On 8 October, the government announced an increase in the Mineral Extraction Tax (MET) on Gazprom (BBB-/Negative) by around RUB100bn (USD1.7bn) in 2016. It also said export duty on crude oil and oil products will be unchanged in 2016, rather than gradually falling to offset a hike in oil MET in 2015-2017. This will deprive Russian oil companies of around RUB200bn (USD3.3bn) next year. We understand that the government intends to reduce the export duty in 2017.
The decision seems to be a compromise between the Russian Ministry of Finance, which originally proposed to increase taxes by around RUB600bn (USD10bn), and Russian oil and gas majors, which strongly opposed the plan stating it would result in falling investments and sharply lower oil production.
Higher MET on Gazprom should have no immediate credit implications, as its 2016 EBITDA would fall by only around 5% compared to our original expectations. Its leverage remains low among global peers. However, Gazprom may be forced to cut its 2016 capex programme and possibly slow down its new pipeline projects due to this and other commercial and funding challenges (see "Nord Stream II Raises Gazprom's Commercial, Funding Risks", dated 21 September 2015).

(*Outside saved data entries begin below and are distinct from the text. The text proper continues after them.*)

-- ==== Sys2Proof/Laws/Codec.lean ====
section
/-! SUPPORT. Decoding an operand record's own words gives the record back, and the words fit their fields. -/

set_option linter.unnecessarySeqFocus false

namespace Sys2Proof

-- One list of simp lemmas serves every form of a record, so some forms leave a few unused.
set_option linter.unusedSimpArgs false
set_option linter.unreachableTactic false
set_option linter.unusedTactic false

theorem accept_self {α : Type} {o : α} {ok : Bool} {enc : Nat × Option Nat} (h : ok = true) : accept o ok enc enc.1 enc.2 = .ok o := by
  simp [accept, h]
theorem beq_of {n : Nat} {z : Bool} (h : n = z.toNat) : (n == 1) = z := by subst h; cases z <;> rfl
theorem bit_of {w i : Nat} {z : Bool} (h : w / 2 ^ i % 2 = z.toNat) : bit w i = z := by
  simp only [bit, h]; cases z <;> rfl
theorem operand_some {α β : Type} (c : α) (k : α → Except DecodeErr β) : operand (some c) k = k c := rfl

theorem IntCond.ofCode_code (c : IntCond) : IntCond.ofCode c.code = some c := by cases c <;> rfl
theorem IntCond.code_lt (c : IntCond) : c.code < 10 := by cases c <;> decide
theorem FpCond.ofCode_code (c : FpCond) : FpCond.ofCode c.code = some c := by cases c <;> rfl
theorem FpCond.code_lt (c : FpCond) : c.code < 8 := by cases c <;> decide
theorem LogicFn.ofCode_code (c : LogicFn) : LogicFn.ofCode c.code = some c := by cases c <;> rfl
theorem LogicFn.code_lt (c : LogicFn) : c.code < 8 := by cases c <;> decide
theorem AddrCond.ofCode_code (c : AddrCond) : AddrCond.ofCode c.code = some c := by cases c <;> rfl
theorem AddrCond.code_lt (c : AddrCond) : c.code < 4 := by cases c <;> decide
theorem SignFn.ofCode_code (c : SignFn) : SignFn.ofCode c.code = some c := by cases c <;> rfl
theorem SignFn.code_lt (c : SignFn) : c.code < 3 := by cases c <;> decide
theorem VWidth.ofCode_code (c : VWidth) : VWidth.ofCode c.code = some c := by cases c <;> rfl
theorem VWidth.code_lt (c : VWidth) : c.code < 3 := by cases c <;> decide
theorem VFloat.ofCode_code (c : VFloat) : VFloat.ofCode c.code = some c := by cases c <;> rfl
theorem VFloat.code_lt (c : VFloat) : c.code < 3 := by cases c <;> decide
theorem RedOp.ofCode_code (c : RedOp) : RedOp.ofCode c.code = some c := by cases c <;> rfl
theorem RedOp.code_lt (c : RedOp) : c.code < 3 := by cases c <;> decide
theorem RedTy.ofCode_code (c : RedTy) : RedTy.ofCode c.code = some c := by cases c <;> rfl
theorem RedTy.code_lt (c : RedTy) : c.code < 3 := by cases c <;> decide
theorem DotTy.ofCode_code (c : DotTy) : DotTy.ofCode c.code = some c := by cases c <;> rfl
theorem DotTy.code_lt (c : DotTy) : c.code < 8 := by cases c <;> decide
theorem QFmt.ofCode_code (c : QFmt) : QFmt.ofCode c.code = some c := by cases c <;> rfl
theorem QFmt.code_lt (c : QFmt) : c.code < 4 := by cases c <;> decide
theorem Scope.ofCode_code (c : Scope) : Scope.ofCode c.code = some c := by cases c <;> rfl
theorem Scope.code_lt (c : Scope) : c.code < 6 := by cases c <;> decide
theorem MemOrder.ofCode_code (c : MemOrder) : MemOrder.ofCode c.code = some c := by cases c <;> rfl
theorem MemOrder.code_lt (c : MemOrder) : c.code < 4 := by cases c <;> decide
theorem AmoOp.ofCode_code (c : AmoOp) : AmoOp.ofCode c.code = some c := by cases c <;> rfl
theorem AmoOp.code_lt (c : AmoOp) : c.code < 8 := by cases c <;> decide
theorem VamoOp.ofCode_code (c : VamoOp) : VamoOp.ofCode c.code = some c := by cases c <;> rfl
theorem VamoOp.code_lt (c : VamoOp) : c.code < 8 := by cases c <;> decide
theorem EngClass.ofCode_code (c : EngClass) : EngClass.ofCode c.code = some c := by cases c <;> rfl
theorem EngClass.code_lt (c : EngClass) : c.code < 4 := by cases c <;> decide
theorem RoundMode.ofCode_code (c : RoundMode) : RoundMode.ofCode c.code = some c := by cases c <;> rfl
theorem RoundMode.code_lt (c : RoundMode) : c.code < 5 := by cases c <;> decide
theorem MFmt.ofCode_code (c : MFmt) : MFmt.ofCode c.code = some c := by cases c <;> rfl
theorem MFmt.code_lt (c : MFmt) : c.code < 9 := by cases c <;> decide
theorem XWidth.ofCode_code (c : XWidth) : XWidth.ofCode c.code = some c := by cases c <;> rfl
theorem XWidth.code_lt (c : XWidth) : c.code < 3 := by cases c <;> decide
theorem Layout.ofCode_code (c : Layout) : Layout.ofCode c.code = some c := by cases c <;> rfl
theorem Layout.code_lt (c : Layout) : c.code < 3 := by cases c <;> decide
theorem CredOp.ofCode_code (c : CredOp) : CredOp.ofCode c.code = some c := by cases c <;> rfl
theorem CredOp.code_lt (c : CredOp) : c.code < 4 := by cases c <;> decide
theorem RMode.ofCode_code (c : RMode) : RMode.ofCode c.code = some c := by cases c <;> rfl
theorem RMode.code_lt (c : RMode) : c.code < 12 := by cases c <;> decide
theorem NumFmt.ofCode_code (c : NumFmt) : NumFmt.ofCode c.code = some c := by cases c <;> rfl
theorem NumFmt.code_lt (c : NumFmt) : c.code < 16 := by cases c <;> decide
theorem StFmt.ofCode_code (c : StFmt) : StFmt.ofCode c.code = some c := by cases c <;> rfl
theorem StFmt.code_lt (c : StFmt) : c.code < 12 := by cases c <;> decide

There will be no MET increase for independent gas producers, such as Novatek (BBB-/Negative); though they may be marginally affected as exporters of natural gas liquids.
The impact on Russian oil producers will be more significant though not enough to trigger rating actions. We estimate that most integrated oil companies will see their EBITDA fall by between 7% and 10% in the USD55/bbl (Brent) environment as a result of the measure. Companies with a lower share of exports and higher share of downstream, such as Bashneft (BB/Stable), Gazprom Neft (BBB-/Negative) and Lukoil (BBB-/Negative) will be less affected than Rosneft and Tatneft (BBB-/Negative), whose profits are more sensitive to changes in export duty.
We believe that the tax hike will most likely force Russian oil producers to make additional cuts to their capex budgets in 2016. In particular, they may further reduce production drilling at brownfields, mainly in Western Siberia. Some Russian majors already reported lower drilling volumes in 2015 (data from CDU TEK show a 15 drop % in 1H15 yoy for Lukoil and a 7% drop for Gazprom Neft). Thus, the move may accelerate brownfield production declines (see "Russia's Brownfield Oil Output Faces Further Declines", dated 4 September 2014). Oil majors may also phase out greenfield developments that do not qualify for export duty breaks. Together, these factors could reverse Russia's oil production growth as early as in 2016.
Further tax increases remain a risk, especially if oil prices stay at the current level for a long period of time, or fall. This is one reason we cap the ratings of Russian oil and gas producers at the sovereign level. However, higher overall taxation is less likely in a gradual oil recovery scenario, which is our base case.